-- ==== Sys2Proof/Word.lean ====
section
/-! DEFINITION. The plain words the B340 manual speaks in: bytes of the link, words of pattern memory, frame
numbers, and the numbers of lanes, rails and pins. -/

namespace Sys2Proof

/-- A byte of the link, of eight stimulus or capture pins, or of a tag (R193, R100). -/
abbrev Byte := BitVec 8

/-- A word of pattern memory (R66), and the 16-bit CRC of R13 and R110. -/
abbrev Word := BitVec 16

/-- A frame number: a 32-bit count taken modulo 2^32 (R1). -/
abbrev Frame := BitVec 32

/-- A stimulus lane, and the capture lane paired with it: 0 to 3 (R84, R100). -/
abbrev LaneId := Fin 4

/-- A supply rail: 0 to 3 (R45). -/
abbrev RailId := Fin 4

/-- A station of the rack, and the slot it owns: 0 to 15 (R8, R9). -/
abbrev StationId := Fin 16

/-- One byte for each of the four lanes' eight capture pins, pin k as bit k (R100, R101). -/
abbrev CapturePins := Vector Byte 4

end Sys2Proof
end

Problem to work on
Lines from the one containing "2^32 (R1). -/" through the end of the entries above must be copied exactly; include both ends and no other lines.

The completed task
/-- A frame number: a 32-bit count taken modulo 2^32 (R1). -/
abbrev Frame := BitVec 32

/-- A stimulus lane, and the capture lane paired with it: 0 to 3 (R84, R100). -/
abbrev LaneId := Fin 4

/-- A supply rail: 0 to 3 (R45). -/
abbrev RailId := Fin 4

/-- A station of the rack, and the slot it owns: 0 to 15 (R8, R9). -/
abbrev StationId := Fin 16

/-- One byte for each of the four lanes' eight capture pins, pin k as bit k (R100, R101). -/
abbrev CapturePins := Vector Byte 4

end Sys2Proof
end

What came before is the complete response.